EXERCISE BRIEF: Would you transcribe the records word for word, please?

Records from a data source

┌──

-- ==== Sys2Proof/Tests/Slice0.lean ====
section
/-! SUPPORT. The model's own tests: the checks of WellFormed, one or two small steps a command, and for every statement
with hypotheses a concrete state and operands that meet them. -/

namespace Sys2Proof.Tests

-- One theorem at a time: proofs that wait for one another hold a thread each.
set_option Elab.async false

open Sys2Proof.Machine

/-! ## States -/

/-- What a command leaves, looked at by `f`. -/
def after (r : Result) (f : State → Bool) : Bool :=
  match r with
  | .next t => f t
  | .fault _ | .refused _ => false

/-- Dead times 100 ms, turn timeout 3000 ms, settle limit 3, set timeout 30 s. -/
def profile : Profile := ⟨none, 100, 100, 100, 3000, 3, 30⟩

/-- A twin capable spreader of all three lengths with four corner nodes and a body node. -/
def descriptor : Descriptor :=
  ⟨7, 2, 1, true, true, true, true, [(0, .corner), (1, .corner), (2, .corner), (3, .corner), (4, .body)]⟩

/-- A record after a good exchange reply with the input image given, every coil off. -/
def online (r : NodeRec) (input : Byte) : NodeRec :=
  { r with input := some input, echo := some 0, reference := some 0, signalsKnown := true }

/-- The node of an address in service, its coils off. -/
def node (corner body : Byte) (n : NodeIx) : Option NodeRec :=
  if n.val < 4 then some (online (freshNode .corner 0) corner)
  else if n = bodyNode then some (online (freshNode .body 0) body)
  else none

/-- Spreader A ARMED at 20 ft SINGLE with the images given, the trip unit CLEAR, nothing on the line, no notice waiting. -/
def stand (corner body : Byte) : State :=
  let s : State :=
    { State.reset with
      link := { State.reset.link with tx := .idle }
      notices := ⟨[], false⟩
      bus := ⟨{ Bus.reset with nodes := Vector.ofFn (node corner body) }, .reset⟩
      attach := ⟨{ Attach.reset true with state := .armed, descriptor := some descriptor, profile := some profile
                                          plug := true, plugTimer := none }, .reset false⟩
      setting := ⟨⟨some ⟨.l20, .single⟩, 0, none⟩, .reset⟩
      trip := ⟨.clear, false, none, true, true, none⟩ }
  evalGroup (compose (rederiveHead .a s))

/-- Unlocked and lifted; the body shows 20 ft, gear up. -/
def open20 : State := stand 0x24 0x11

/-- Unlocked and landed. -/
def landed20 : State := stand 0x2D 0x11

/-- Locked and landed. -/
def locked20 : State := stand 0x1B 0x11

/-- Member A1. -/
def a1 : Member := ⟨.a, 0⟩

/-- Member A5, on the other half of A1's node. -/
def a5 : Member := ⟨.a, 4⟩

def lockHead : OrderHead := ⟨.lock, .link, true⟩

/-- A LOCK order turns A1 to A4 with the progress given. -/
def turning (p : Progress) : State :=
  let s : State := { landed20 with
    order := .active .turning lockHead (landed20.group.members.map fun m => ⟨m, p, false⟩) 3000 }
  updatePairs (fun q r => if q = a1.pair then { r with command := .on .first, offMark := true } else r) s

/-- A LOCK order of A1 alone, settled. -/
def allSettled : State :=
  { landed20 with order := .active .settling lockHead [⟨a1, .settled, false⟩] 3000 }

/-- A proposed LOCK order. -/
def proposed : State := { landed20 with order := .proposed ⟨.lock, .link, false⟩ 5000 }

/-- The hold after a trip edge that suspended an order. -/
def held : State :=
  { landed20 with
    order := .suspended lockHead
    trip := ⟨.held .trip, false, some ⟨.lock, .link, landed20.group.members, true, false⟩, true, true, none⟩ }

└──

ANSWER FOR THIS EXERCISE:
-- ==== Sys2Proof/Tests/Slice0.lean ====
section
/-! SUPPORT. The model's own tests: the checks of WellFormed, one or two small steps a command, and for every statement
with hypotheses a concrete state and operands that meet them. -/

namespace Sys2Proof.Tests

-- One theorem at a time: proofs that wait for one another hold a thread each.
set_option Elab.async false

open Sys2Proof.Machine

/-! ## States -/

/-- What a command leaves, looked at by `f`. -/
def after (r : Result) (f : State → Bool) : Bool :=
  match r with
  | .next t => f t
  | .fault _ | .refused _ => false

/-- Dead times 100 ms, turn timeout 3000 ms, settle limit 3, set timeout 30 s. -/
def profile : Profile := ⟨none, 100, 100, 100, 3000, 3, 30⟩

/-- A twin capable spreader of all three lengths with four corner nodes and a body node. -/
def descriptor : Descriptor :=
  ⟨7, 2, 1, true, true, true, true, [(0, .corner), (1, .corner), (2, .corner), (3, .corner), (4, .body)]⟩

/-- A record after a good exchange reply with the input image given, every coil off. -/
def online (r : NodeRec) (input : Byte) : NodeRec :=
  { r with input := some input, echo := some 0, reference := some 0, signalsKnown := true }

/-- The node of an address in service, its coils off. -/
def node (corner body : Byte) (n : NodeIx) : Option NodeRec :=
  if n.val < 4 then some (online (freshNode .corner 0) corner)
  else if n = bodyNode then some (online (freshNode .body 0) body)
  else none

/-- Spreader A ARMED at 20 ft SINGLE with the images given, the trip unit CLEAR, nothing on the line, no notice waiting. -/
def stand (corner body : Byte) : State :=
  let s : State :=
    { State.reset with
      link := { State.reset.link with tx := .idle }
      notices := ⟨[], false⟩
      bus := ⟨{ Bus.reset with nodes := Vector.ofFn (node corner body) }, .reset⟩
      attach := ⟨{ Attach.reset true with state := .armed, descriptor := some descriptor, profile := some profile
                                          plug := true, plugTimer := none }, .reset false⟩
      setting := ⟨⟨some ⟨.l20, .single⟩, 0, none⟩, .reset⟩
      trip := ⟨.clear, false, none, true, true, none⟩ }
  evalGroup (compose (rederiveHead .a s))

/-- Unlocked and lifted; the body shows 20 ft, gear up. -/
def open20 : State := stand 0x24 0x11

/-- Unlocked and landed. -/
def landed20 : State := stand 0x2D 0x11

/-- Locked and landed. -/
def locked20 : State := stand 0x1B 0x11

/-- Member A1. -/
def a1 : Member := ⟨.a, 0⟩

/-- Member A5, on the other half of A1's node. -/
def a5 : Member := ⟨.a, 4⟩

def lockHead : OrderHead := ⟨.lock, .link, true⟩

/-- A LOCK order turns A1 to A4 with the progress given. -/
def turning (p : Progress) : State :=
  let s : State := { landed20 with
    order := .active .turning lockHead (landed20.group.members.map fun m => ⟨m, p, false⟩) 3000 }
  updatePairs (fun q r => if q = a1.pair then { r with command := .on .first, offMark := true } else r) s

/-- A LOCK order of A1 alone, settled. -/
def allSettled : State :=
  { landed20 with order := .active .settling lockHead [⟨a1, .settled, false⟩] 3000 }

/-- A proposed LOCK order. -/
def proposed : State := { landed20 with order := .proposed ⟨.lock, .link, false⟩ 5000 }

/-- The hold after a trip edge that suspended an order. -/
def held : State :=
  { landed20 with
    order := .suspended lockHead
    trip := ⟨.held .trip, false, some ⟨.lock, .link, landed20.group.members, true, false⟩, true, true, none⟩ }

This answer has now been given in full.